Contrary to the impression the state-run Turkish media tries to give, the ruling Justice and Development Party’s (AKP’s) policy in Syria has met with continual setbacks. The regime in Damascus, for its part, has recovered most Syrian territory, regained much of its confidence and now seems poised to take back more. It has also announced that the heads of the Syrian and Turkish intelligence agencies will meet soon in Baghdad. According to leaks in Ankara – deliberate, according to some commentators – the Turkish government is keen to talk with its loathed enemy. The purpose, ostensibly, is to propose cooperation to prevent the emergence of an autonomous Kurdish entity in northern Syria on the border.
Damascus has also appealed to the UN Secretary General and General Assembly to take “a clear and unequivocal stance against the aggressive practices of the Turkish regime” in Syria. Russia is not unsympathetic. The Kremlin has grown increasingly impatient with Turkish behaviour in Syria, and Russian media has notched up criticism of Ankara’s failure to live up to its commitments to eliminate the presence of terrorist groups in the designated de-escalation zones in Idlib. Recently, during Syrian President Bashar Al-Assad’s 14 September visit to Moscow, Russian President Vladimir Putin pointedly said that the main problem in Syria is the illegitimate presence of foreign forces, referring primarily to Turkish and US troops. Their military presence violates international law, he said, because they were not invited by the Syrian government and they did not have a UN mandate to be there.
For the Kremlin, Syria offers several ways to counter Ankara’s machinations in Azerbaijan, the Ukraine and, most recently, Crimea. One purpose of the recent consultations between some Russian officials and their US counterparts would have been to weaken Turkey’s already tenuous position in Syria. Russian-US talks might also encourage serious talks between the Syrian regime and the predominantly Kurdish Syrian Democratic Forces (SDF), which the US supports. An accommodation between Damascus and the chief enemy of the Turkish-backed militant Islamist forces in northern Syria would counteract Turkey’s military presence east of the Euphrates. It is noteworthy in this context that Washington has effectively relaxed the Caesar Act by turning a blind eye to the entry of Iranian oil through the Syrian port of Tartus and the flow of Egyptian gas and electricity through Syrian territory, via Jordan, to Lebanon.
Turkey has emerged as the weakest foreign player in Syria. Worse, this is obvious to everyone, including public opinion at home. Much to the ruling party’s dismay, opposition forces are now in a position to say, “I told you so.” They had warned repeatedly against the folly of falling deeper into the Syrian quagmire, and can point to the disastrous rebound effects, from dire economic repercussions to mounting violence against Syrian refugees. As the AKP stares at further declines in its popularity ratings, it is not surprising that Turkish President Recep Tayyip Erdogan has turned to Putin whom he met on Wednesday.

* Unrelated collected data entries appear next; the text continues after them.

theorem decodeAlu_ok {f : Fields} {i : Instr} (h : decodeAlu f = .ok i) : InSlot f i := by
  unfold decodeAlu at h
  split at h
  · obtain ⟨h0, h⟩ := noOffset_ok h
    exact inv_dstImm (eq_of_toNat ‹_›) h0 (fun _ _ => ⟨rfl, rfl⟩) h
  · obtain ⟨h0, h⟩ := noOffset_ok h
    exact inv_dstSrc (eq_of_toNat ‹_›) h0 (fun _ _ => ⟨rfl, rfl⟩) h
  · obtain ⟨h0, h⟩ := noOffset_ok h
    exact inv_dstImm (eq_of_toNat ‹_›) h0 (fun _ _ => ⟨rfl, rfl⟩) h
  · obtain ⟨h0, h⟩ := noOffset_ok h
    exact inv_dstSrc (eq_of_toNat ‹_›) h0 (fun _ _ => ⟨rfl, rfl⟩) h
  · obtain ⟨h0, h⟩ := noOffset_ok h
    exact inv_dstImm (eq_of_toNat ‹_›) h0 (fun _ _ => ⟨rfl, rfl⟩) h
  · obtain ⟨h0, h⟩ := noOffset_ok h
    exact inv_dstSrc (eq_of_toNat ‹_›) h0 (fun _ _ => ⟨rfl, rfl⟩) h
  · obtain ⟨h0, h⟩ | ⟨h0, h⟩ := selectSigned_ok h
    · exact inv_dstImm (eq_of_toNat ‹_›) h0 (fun _ _ => ⟨rfl, rfl⟩) h
    · exact inv_dstImm (eq_of_toNat ‹_›) h0 (fun _ _ => ⟨rfl, rfl⟩) h
  · obtain ⟨h0, h⟩ | ⟨h0, h⟩ := selectSigned_ok h
    · exact inv_dstSrc (eq_of_toNat ‹_›) h0 (fun _ _ => ⟨rfl, rfl⟩) h
    · exact inv_dstSrc (eq_of_toNat ‹_›) h0 (fun _ _ => ⟨rfl, rfl⟩) h
  · obtain ⟨h0, h⟩ := noOffset_ok h
    exact inv_dstImm (eq_of_toNat ‹_›) h0 (fun _ _ => ⟨rfl, rfl⟩) h
  · obtain ⟨h0, h⟩ := noOffset_ok h
    exact inv_dstSrc (eq_of_toNat ‹_›) h0 (fun _ _ => ⟨rfl, rfl⟩) h
  · obtain ⟨h0, h⟩ := noOffset_ok h
    exact inv_dstImm (eq_of_toNat ‹_›) h0 (fun _ _ => ⟨rfl, rfl⟩) h
  · obtain ⟨h0, h⟩ := noOffset_ok h
    exact inv_dstSrc (eq_of_toNat ‹_›) h0 (fun _ _ => ⟨rfl, rfl⟩) h
  · obtain ⟨h0, h⟩ := noOffset_ok h
    exact inv_dstImm (eq_of_toNat ‹_›) h0 (fun _ _ => ⟨rfl, rfl⟩) h
  · obtain ⟨h0, h⟩ := noOffset_ok h
    exact inv_dstSrc (eq_of_toNat ‹_›) h0 (fun _ _ => ⟨rfl, rfl⟩) h
  · obtain ⟨h0, h⟩ := noOffset_ok h
    exact inv_dstImm (eq_of_toNat ‹_›) h0 (fun _ _ => ⟨rfl, rfl⟩) h
  · obtain ⟨h0, h⟩ := noOffset_ok h
    exact inv_dstSrc (eq_of_toNat ‹_›) h0 (fun _ _ => ⟨rfl, rfl⟩) h
  · obtain ⟨h0, h⟩ := noOffset_ok h
    obtain ⟨hz, h⟩ := requireZero_eq_ok.mp h
    exact inv_dst (eq_of_toNat ‹_›) h0 (eq_of_beq hz) (fun _ => ⟨rfl, rfl⟩) h
  · obtain ⟨h0, h⟩ | ⟨h0, h⟩ := selectSigned_ok h
    · exact inv_dstImm (eq_of_toNat ‹_›) h0 (fun _ _ => ⟨rfl, rfl⟩) h
    · exact inv_dstImm (eq_of_toNat ‹_›) h0 (fun _ _ => ⟨rfl, rfl⟩) h
  · obtain ⟨h0, h⟩ | ⟨h0, h⟩ := selectSigned_ok h
    · exact inv_dstSrc (eq_of_toNat ‹_›) h0 (fun _ _ => ⟨rfl, rfl⟩) h
    · exact inv_dstSrc (eq_of_toNat ‹_›) h0 (fun _ _ => ⟨rfl, rfl⟩) h
  · obtain ⟨h0, h⟩ := noOffset_ok h
    exact inv_dstImm (eq_of_toNat ‹_›) h0 (fun _ _ => ⟨rfl, rfl⟩) h
  · obtain ⟨h0, h⟩ := noOffset_ok h
    exact inv_dstSrc (eq_of_toNat ‹_›) h0 (fun _ _ => ⟨rfl, rfl⟩) h
  · obtain ⟨h0, h⟩ := noOffset_ok h
    exact inv_dstImm (eq_of_toNat ‹_›) h0 (fun _ _ => ⟨rfl, rfl⟩) h
  · obtain ⟨h0, h⟩ | ⟨h0, h⟩ | ⟨h0, h⟩ := selectMove32_ok h
    · exact inv_dstSrc (eq_of_toNat ‹_›) h0 (fun _ _ => ⟨rfl, rfl⟩) h
    · exact inv_dstSrc (eq_of_toNat ‹_›) h0 (fun _ _ => ⟨rfl, rfl⟩) h
    · exact inv_dstSrc (eq_of_toNat ‹_›) h0 (fun _ _ => ⟨rfl, rfl⟩) h
  · obtain ⟨h0, h⟩ := noOffset_ok h
    exact inv_dstImm (eq_of_toNat ‹_›) h0 (fun _ _ => ⟨rfl, rfl⟩) h
  · obtain ⟨h0, h⟩ := noOffset_ok h
    exact inv_dstSrc (eq_of_toNat ‹_›) h0 (fun _ _ => ⟨rfl, rfl⟩) h
  · obtain ⟨h0, h⟩ := noOffset_ok h
    obtain ⟨hm, h⟩ | ⟨hm, h⟩ | ⟨hm, h⟩ := selectWidth_ok h
    · exact inv_dst (eq_of_toNat ‹_›) h0 hm (fun _ => ⟨rfl, rfl⟩) h
    · exact inv_dst (eq_of_toNat ‹_›) h0 hm (fun _ => ⟨rfl, rfl⟩) h
    · exact inv_dst (eq_of_toNat ‹_›) h0 hm (fun _ => ⟨rfl, rfl⟩) h
  · obtain ⟨h0, h⟩ := noOffset_ok h
    obtain ⟨hm, h⟩ | ⟨hm, h⟩ | ⟨hm, h⟩ := selectWidth_ok h
    · exact inv_dst (eq_of_toNat ‹_›) h0 hm (fun _ => ⟨rfl, rfl⟩) h
    · exact inv_dst (eq_of_toNat ‹_›) h0 hm (fun _ => ⟨rfl, rfl⟩) h
    · exact inv_dst (eq_of_toNat ‹_›) h0 hm (fun _ => ⟨rfl, rfl⟩) h
  · cases h

theorem decodeJmp_ok {f : Fields} {i : Instr} (h : decodeJmp f = .ok i) : InSlot f i := by
  unfold decodeJmp at h
  split at h
  · exact formJa_ok (eq_of_toNat ‹_›) h
  · exact inv_dstOffImm (eq_of_toNat ‹_›) (fun _ _ _ => ⟨rfl, rfl⟩) h
  · exact inv_dstSrcOff (eq_of_toNat ‹_›) (fun _ _ _ => ⟨rfl, rfl⟩) h
  · exact inv_dstOffImm (eq_of_toNat ‹_›) (fun _ _ _ => ⟨rfl, rfl⟩) h
  · exact inv_dstSrcOff (eq_of_toNat ‹_›) (fun _ _ _ => ⟨rfl, rfl⟩) h
  · exact inv_dstOffImm (eq_of_toNat ‹_›) (fun _ _ _ => ⟨rfl, rfl⟩) h
  · exact inv_dstSrcOff (eq_of_toNat ‹_›) (fun _ _ _ => ⟨rfl, rfl⟩) h
  · exact inv_dstOffImm (eq_of_toNat ‹_›) (fun _ _ _ => ⟨rfl, rfl⟩) h
  · exact inv_dstSrcOff (eq_of_toNat ‹_›) (fun _ _ _ => ⟨rfl, rfl⟩) h
  · exact inv_dstOffImm (eq_of_toNat ‹_›) (fun _ _ _ => ⟨rfl, rfl⟩) h
  · exact inv_dstSrcOff (eq_of_toNat ‹_›) (fun _ _ _ => ⟨rfl, rfl⟩) h
  · exact inv_dstOffImm (eq_of_toNat ‹_›) (fun _ _ _ => ⟨rfl, rfl⟩) h
  · exact inv_dstSrcOff (eq_of_toNat ‹_›) (fun _ _ _ => ⟨rfl, rfl⟩) h
  · exact inv_dstOffImm (eq_of_toNat ‹_›) (fun _ _ _ => ⟨rfl, rfl⟩) h
  · exact inv_dstSrcOff (eq_of_toNat ‹_›) (fun _ _ _ => ⟨rfl, rfl⟩) h
  · exact formCall_ok (eq_of_toNat ‹_›) h
  · exact formExit_ok (eq_of_toNat ‹_›) h
  · exact inv_dstOffImm (eq_of_toNat ‹_›) (fun _ _ _ => ⟨rfl, rfl⟩) h
  · exact inv_dstSrcOff (eq_of_toNat ‹_›) (fun _ _ _ => ⟨rfl, rfl⟩) h
  · exact inv_dstOffImm (eq_of_toNat ‹_›) (fun _ _ _ => ⟨rfl, rfl⟩) h
  · exact inv_dstSrcOff (eq_of_toNat ‹_›) (fun _ _ _ => ⟨rfl, rfl⟩) h
  · exact inv_dstOffImm (eq_of_toNat ‹_›) (fun _ _ _ => ⟨rfl, rfl⟩) h
  · exact inv_dstSrcOff (eq_of_toNat ‹_›) (fun _ _ _ => ⟨rfl, rfl⟩) h
  · exact inv_dstOffImm (eq_of_toNat ‹_›) (fun _ _ _ => ⟨rfl, rfl⟩) h
  · exact inv_dstSrcOff (eq_of_toNat ‹_›) (fun _ _ _ => ⟨rfl, rfl⟩) h
  · cases h

theorem decodeJmp32_ok {f : Fields} {i : Instr} (h : decodeJmp32 f = .ok i) : InSlot f i := by
  unfold decodeJmp32 at h
  split at h
  · exact formJa32_ok (eq_of_toNat ‹_›) h
  · exact inv_dstOffImm (eq_of_toNat ‹_›) (fun _ _ _ => ⟨rfl, rfl⟩) h
  · exact inv_dstSrcOff (eq_of_toNat ‹_›) (fun _ _ _ => ⟨rfl, rfl⟩) h
  · exact inv_dstOffImm (eq_of_toNat ‹_›) (fun _ _ _ => ⟨rfl, rfl⟩) h
  · exact inv_dstSrcOff (eq_of_toNat ‹_›) (fun _ _ _ => ⟨rfl, rfl⟩) h
  · exact inv_dstOffImm (eq_of_toNat ‹_›) (fun _ _ _ => ⟨rfl, rfl⟩) h
  · exact inv_dstSrcOff (eq_of_toNat ‹_›) (fun _ _ _ => ⟨rfl, rfl⟩) h
  · exact inv_dstOffImm (eq_of_toNat ‹_›) (fun _ _ _ => ⟨rfl, rfl⟩) h
  · exact inv_dstSrcOff (eq_of_toNat ‹_›) (fun _ _ _ => ⟨rfl, rfl⟩) h
  · exact inv_dstOffImm (eq_of_toNat ‹_›) (fun _ _ _ => ⟨rfl, rfl⟩) h
  · exact inv_dstSrcOff (eq_of_toNat ‹_›) (fun _ _ _ => ⟨rfl, rfl⟩) h
  · exact inv_dstOffImm (eq_of_toNat ‹_›) (fun _ _ _ => ⟨rfl, rfl⟩) h
  · exact inv_dstSrcOff (eq_of_toNat ‹_›) (fun _ _ _ => ⟨rfl, rfl⟩) h
  · exact inv_dstOffImm (eq_of_toNat ‹_›) (fun _ _ _ => ⟨rfl, rfl⟩) h
  · exact inv_dstSrcOff (eq_of_toNat ‹_›) (fun _ _ _ => ⟨rfl, rfl⟩) h
  · exact inv_dstOffImm (eq_of_toNat ‹_›) (fun _ _ _ => ⟨rfl, rfl⟩) h
  · exact inv_dstSrcOff (eq_of_toNat ‹_›) (fun _ _ _ => ⟨rfl, rfl⟩) h
  · exact inv_dstOffImm (eq_of_toNat ‹_›) (fun _ _ _ => ⟨rfl, rfl⟩) h
  · exact inv_dstSrcOff (eq_of_toNat ‹_›) (fun _ _ _ => ⟨rfl, rfl⟩) h
  · exact inv_dstOffImm (eq_of_toNat ‹_›) (fun _ _ _ => ⟨rfl, rfl⟩) h
  · exact inv_dstSrcOff (eq_of_toNat ‹_›) (fun _ _ _ => ⟨rfl, rfl⟩) h
  · exact inv_dstOffImm (eq_of_toNat ‹_›) (fun _ _ _ => ⟨rfl, rfl⟩) h
  · exact inv_dstSrcOff (eq_of_toNat ‹_›) (fun _ _ _ => ⟨rfl, rfl⟩) h
  · cases h

theorem decodeAlu64_ok {f : Fields} {i : Instr} (h : decodeAlu64 f = .ok i) : InSlot f i := by
  unfold decodeAlu64 at h
  split at h
  · obtain ⟨h0, h⟩ := noOffset_ok h
    exact inv_dstImm (eq_of_toNat ‹_›) h0 (fun _ _ => ⟨rfl, rfl⟩) h
  · obtain ⟨h0, h⟩ := noOffset_ok h
    exact inv_dstSrc (eq_of_toNat ‹_›) h0 (fun _ _ => ⟨rfl, rfl⟩) h
  · obtain ⟨h0, h⟩ := noOffset_ok h
    exact inv_dstImm (eq_of_toNat ‹_›) h0 (fun _ _ => ⟨rfl, rfl⟩) h
  · obtain ⟨h0, h⟩ := noOffset_ok h
    exact inv_dstSrc (eq_of_toNat ‹_›) h0 (fun _ _ => ⟨rfl, rfl⟩) h
  · obtain ⟨h0, h⟩ := noOffset_ok h
    exact inv_dstImm (eq_of_toNat ‹_›) h0 (fun _ _ => ⟨rfl, rfl⟩) h
  · obtain ⟨h0, h⟩ := noOffset_ok h
    exact inv_dstSrc (eq_of_toNat ‹_›) h0 (fun _ _ => ⟨rfl, rfl⟩) h
  · obtain ⟨h0, h⟩ | ⟨h0, h⟩ := selectSigned_ok h
    · exact inv_dstImm (eq_of_toNat ‹_›) h0 (fun _ _ => ⟨rfl, rfl⟩) h
    · exact inv_dstImm (eq_of_toNat ‹_›) h0 (fun _ _ => ⟨rfl, rfl⟩) h
  · obtain ⟨h0, h⟩ | ⟨h0, h⟩ := selectSigned_ok h
    · exact inv_dstSrc (eq_of_toNat ‹_›) h0 (fun _ _ => ⟨rfl, rfl⟩) h
    · exact inv_dstSrc (eq_of_toNat ‹_›) h0 (fun _ _ => ⟨rfl, rfl⟩) h
  · obtain ⟨h0, h⟩ := noOffset_ok h
    exact inv_dstImm (eq_of_toNat ‹_›) h0 (fun _ _ => ⟨rfl, rfl⟩) h
  · obtain ⟨h0, h⟩ := noOffset_ok h
    exact inv_dstSrc (eq_of_toNat ‹_›) h0 (fun _ _ => ⟨rfl, rfl⟩) h
  · obtain ⟨h0, h⟩ := noOffset_ok h
    exact inv_dstImm (eq_of_toNat ‹_›) h0 (fun _ _ => ⟨rfl, rfl⟩) h
  · obtain ⟨h0, h⟩ := noOffset_ok h
    exact inv_dstSrc (eq_of_toNat ‹_›) h0 (fun _ _ => ⟨rfl, rfl⟩) h
  · obtain ⟨h0, h⟩ := noOffset_ok h
    exact inv_dstImm (eq_of_toNat ‹_›) h0 (fun _ _ => ⟨rfl, rfl⟩) h
  · obtain ⟨h0, h⟩ := noOffset_ok h
    exact inv_dstSrc (eq_of_toNat ‹_›) h0 (fun _ _ => ⟨rfl, rfl⟩) h
  · obtain ⟨h0, h⟩ := noOffset_ok h
    exact inv_dstImm (eq_of_toNat ‹_›) h0 (fun _ _ => ⟨rfl, rfl⟩) h
  · obtain ⟨h0, h⟩ := noOffset_ok h
    exact inv_dstSrc (eq_of_toNat ‹_›) h0 (fun _ _ => ⟨rfl, rfl⟩) h
  · obtain ⟨h0, h⟩ := noOffset_ok h
    obtain ⟨hz, h⟩ := requireZero_eq_ok.mp h
    exact inv_dst (eq_of_toNat ‹_›) h0 (eq_of_beq hz) (fun _ => ⟨rfl, rfl⟩) h
  · obtain ⟨h0, h⟩ | ⟨h0, h⟩ := selectSigned_ok h
    · exact inv_dstImm (eq_of_toNat ‹_›) h0 (fun _ _ => ⟨rfl, rfl⟩) h
    · exact inv_dstImm (eq_of_toNat ‹_›) h0 (fun _ _ => ⟨rfl, rfl⟩) h
  · obtain ⟨h0, h⟩ | ⟨h0, h⟩ := selectSigned_ok h
    · exact inv_dstSrc (eq_of_toNat ‹_›) h0 (fun _ _ => ⟨rfl, rfl⟩) h
    · exact inv_dstSrc (eq_of_toNat ‹_›) h0 (fun _ _ => ⟨rfl, rfl⟩) h
  · obtain ⟨h0, h⟩ := noOffset_ok h
    exact inv_dstImm (eq_of_toNat ‹_›) h0 (fun _ _ => ⟨rfl, rfl⟩) h
  · obtain ⟨h0, h⟩ := noOffset_ok h
    exact inv_dstSrc (eq_of_toNat ‹_›) h0 (fun _ _ => ⟨rfl, rfl⟩) h
  · obtain ⟨h0, h⟩ := noOffset_ok h
    exact inv_dstImm (eq_of_toNat ‹_›) h0 (fun _ _ => ⟨rfl, rfl⟩) h
  · obtain ⟨h0, h⟩ | ⟨h0, h⟩ | ⟨h0, h⟩ | ⟨h0, h⟩ := selectMove64_ok h
    · exact inv_dstSrc (eq_of_toNat ‹_›) h0 (fun _ _ => ⟨rfl, rfl⟩) h
    · exact inv_dstSrc (eq_of_toNat ‹_›) h0 (fun _ _ => ⟨rfl, rfl⟩) h
    · exact inv_dstSrc (eq_of_toNat ‹_›) h0 (fun _ _ => ⟨rfl, rfl⟩) h
    · exact inv_dstSrc (eq_of_toNat ‹_›) h0 (fun _ _ => ⟨rfl, rfl⟩) h
  · obtain ⟨h0, h⟩ := noOffset_ok h
    exact inv_dstImm (eq_of_toNat ‹_›) h0 (fun _ _ => ⟨rfl, rfl⟩) h
  · obtain ⟨h0, h⟩ := noOffset_ok h
    exact inv_dstSrc (eq_of_toNat ‹_›) h0 (fun _ _ => ⟨rfl, rfl⟩) h
  · obtain ⟨h0, h⟩ := noOffset_ok h
    obtain ⟨hm, h⟩ | ⟨hm, h⟩ | ⟨hm, h⟩ := selectWidth_ok h
    · exact inv_dst (eq_of_toNat ‹_›) h0 hm (fun _ => ⟨rfl, rfl⟩) h
    · exact inv_dst (eq_of_toNat ‹_›) h0 hm (fun _ => ⟨rfl, rfl⟩) h
    · exact inv_dst (eq_of_toNat ‹_›) h0 hm (fun _ => ⟨rfl, rfl⟩) h
  · cases h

But will Russia offer Turkey a face-saving exit strategy?
There is no doubt Turkey has little room for manoeuvre in Syria. When Turkish military targets in Idlib were struck by the very jihadist forces Ankara has supported, armed and trained for years, the Turkish reaction was not to hit back, but rather to lash out at Syrian Kurds in the north. Turkey claims its strikes are aimed at the Kurdistan Workers Party (PKK). Indeed, so far it appears that the strikes have not extended to the US-backed Kurdish People’s Protection Units (YPG), despite Erdogan’s fury at not getting his way during his meeting with Biden on the fringe of the inauguration of the UN General Assembly last week. Erdogan afterwards accused Biden of supporting terrorists because of Washington’s backing of the predominantly Kurdish Syrian Democratic Forces (SDF), of which the YPG is a main component.

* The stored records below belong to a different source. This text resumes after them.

/-- Settles O35. -/
theorem exitResults : Obligations.ExitResults := by
  refine fun s => ⟨fun f rest hf => ⟨(s.leave f rest).mem, exec_exit_of_frame hf, Memory.read_clearRange _ _ _⟩,
    fun hnone => ?_, rfl⟩
  rw [exec_exit_of_no_frame hnone]
  exact ⟨fun v => State.withReg_of_some _ _ _ v, State.withReg_of_none _ _ _⟩

/-- A program-local call that goes on enters its callee. -/
theorem exec_callLocal_running {t : State} (h : exec (.jmpCallLocal imm) s = .next t)
    (ht : t.status = .running) : ∃ n, t = s.enter n := by
  by_cases hd : s.params.maxCallDepth ≤ s.depth
  · rw [exec_callLocal_of_deepest hd] at h
    cases h
    cases ht
  · rw [exec_callLocal (Nat.lt_of_not_le hd), State.checkTarget] at h
    split at h
    · cases h; cases ht
    · split at h
      · cases h; cases ht
      · cases h; exact ⟨_, rfl⟩

/-- Settles O36. -/
theorem callAndExitPreserveTheCaller : Obligations.CallAndExitPreserveTheCaller := by
  intro s t u imm _ hcall ht hframes
  obtain ⟨n, rfl⟩ := exec_callLocal_running hcall ht
  refine ⟨_, exec_exit_of_frame (hframes.trans (State.enter_frames s n)), ?_, ?_, rfl, rfl, rfl⟩
  · simp only [List.forall_mem_cons]
    exact ⟨rfl, rfl, rfl, rfl, rfl, List.forall_mem_nil _⟩
  · simp only [List.forall_mem_cons]
    exact ⟨rfl, rfl, rfl, rfl, rfl, List.forall_mem_nil _⟩

/-! ### Helper calls (rule R273) -/

section helper

variable {table : HelperTable} {id : Word32} {h : Helper}

theorem State.callHelper_of_unknown (hl : lookupTable (s.params.helperTable table) id = none) :
    s.callHelper table id = s.raise (.unknownHelper id) := by
  simp only [State.callHelper, hl]

theorem State.callHelper_of_unwritten (hl : lookupTable (s.params.helperTable table) id = some h) {l r : List Reg} {q : Reg}
    (hregs : argRegs.take h.arity = l ++ q :: r) (hbefore : ∀ x ∈ l, s.reg x ≠ none) (hq : s.reg q = none) :
    s.callHelper table id = s.raise (.uninitRegister q) := by
  simp only [State.callHelper, hl, hregs]
  exact State.withRegs_of_none s l r q _ hbefore hq

variable {args : List Word}

theorem State.callHelper_of_fails (hl : lookupTable (s.params.helperTable table) id = some h)
    (hargs : (argRegs.take h.arity).map s.reg = args.map some) {reason : Nat}
    (hrun : runHelper table id h.body args s.mem s.draws = .fails reason) :
    s.callHelper table id = s.raise (.helperFault id reason) := by
  simp only [State.callHelper, hl]
  rw [State.withRegs_of_some s _ args _ hargs, hrun]

/-- A helper that returns: memory gets its writes, R0 its result, and an external one uses up a draw. -/
theorem State.callHelper_of_returns (hl : lookupTable (s.params.helperTable table) id = some h)
    (hargs : (argRegs.take h.arity).map s.reg = args.map some) {r0 : Word} {writes : List (Word × Option Byte)}
    (hrun : runHelper table id h.body args s.mem s.draws = .returns r0 writes) :
    s.callHelper table id = .next { s with
      regs := (s.regs.set .r0 (some r0)).dropScratch
      mem := applyWrites s.mem writes
      pc := s.pc + 1
      draws := if h.body = .external then s.draws + 1 else s.draws } := by
  simp only [State.callHelper, hl]
  rw [State.withRegs_of_some s _ args _ hargs, hrun]
  by_cases hexternal : h.body = .external
  · simp only [hexternal, if_true]
    rfl
  · simp only [hexternal, if_false]
    rfl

But there was no hiding the fact that Turkish soldiers have fallen. The government vows it will avenge them and Turkish state television has reported that a number of Syrian militants were “neutralised.” But much of the Turkish public is sceptical and an even greater portion is fed up of their country’s involvement in a conflict that has only wrought enormous attrition at home.
Ankara has tried to use Hayaat Tahrir Al-Sham (HTS), the dominant jihadist force in Idlib, to overcome smaller jihadist entities. It believed that this would give Russia the impression that it was meeting its end of the bargain in the Idlib ceasefire deal between Ankara and Moscow. Ankara simultaneously reorganised its Syrian allies in the Free Syrian Army (FSA) in order to forestall a renewed Syrian-Russian offensive in Idlib. However, its plans failed because the factions it worked so hard to unite insisted on operating independently and attacking each other, committing human rights abuses against civilians in the process.

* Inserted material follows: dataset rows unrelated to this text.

-- ==== Sys2Proof/Machine/FrameDecoder.lean ====
section
/-!
DEFINITION. Machine/FrameDecoder.lean: the Frame Decoder (41_frame_decoder.md): two field extractors, two scalers, and the
exact rational values the scaled registers stand for (R139).
-/

namespace Sys2Proof.Machine

/-- `raw_temp(f)`: the 20-bit temperature field; every byte is widened before it is shifted (41_frame_decoder.md R135). -/
def rawTemp (f : Frame) : Raw20 :=
  ((f.b3 &&& 0x0F#8).setWidth 20 <<< 16) ||| (f.b4.setWidth 20 <<< 8) ||| f.b5.setWidth 20

/-- `raw_humidity(f)`: the 20-bit humidity field (41_frame_decoder.md R136). -/
def rawHumidity (f : Frame) : Raw20 :=
  (f.b1.setWidth 20 <<< 12) ||| (f.b2.setWidth 20 <<< 4) ||| ((f.b3 &&& 0xF0#8) >>> 4).setWidth 20

/-- `TEMP_Q20` of a raw field: `raw * 200 - 52428800` in 29 bits (41_frame_decoder.md R137). -/
def scaleTemp (raw : Raw20) : TempQ20 := raw.setWidth 29 * 200#29 - 52428800#29

/-- `HUM_Q20` of a raw field: `raw * 100` in 27 bits (41_frame_decoder.md R138). -/
def scaleHum (raw : Raw20) : HumQ20 := raw.setWidth 27 * 100#27

/-- `decode_temperature(f)` (41_frame_decoder.md R137). -/
def decodeTemperature (f : Frame) : TempQ20 := scaleTemp (rawTemp f)

/-- `decode_humidity(f)` (41_frame_decoder.md R138). -/
def decodeHumidity (f : Frame) : HumQ20 := scaleHum (rawHumidity f)

/-- `T_exact`, degrees Celsius (41_frame_decoder.md R137). -/
def exactTemperature (f : Frame) : ℚ := ((rawTemp f).toNat : ℚ) / 2 ^ 20 * 200 - 50

/-- `H_exact`, percent (41_frame_decoder.md R138). -/
def exactHumidity (f : Frame) : ℚ := ((rawHumidity f).toNat : ℚ) * 100 / 2 ^ 20

end Sys2Proof.Machine
end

Two weeks ago, Turkey had another stab at this tactic. It announced the creation of the “Syrian Liberation Front” which hammers together five factions affiliated with the FSA. The chances are this will meet the same fate as its predecessor. Most of its members have become war profiteers and, while current exigencies might compel them to unify in form, their internal divisions and mutual antagonisms will resurface at the closest opportunity. The same occurred with the HTS, the former Al-Qaeda affiliate that Turkey had relied on most.
Turkey’s Syrian policy is headed for rougher days. The new liberation front is glaringly cosmetic. US-Russian dialogue is likely to pave the way to a compromise on the region controlled by the Syrian Kurds east of the Euphrates. Most importantly, a confrontation in Idlib is looming, with potentially disastrous repercussions.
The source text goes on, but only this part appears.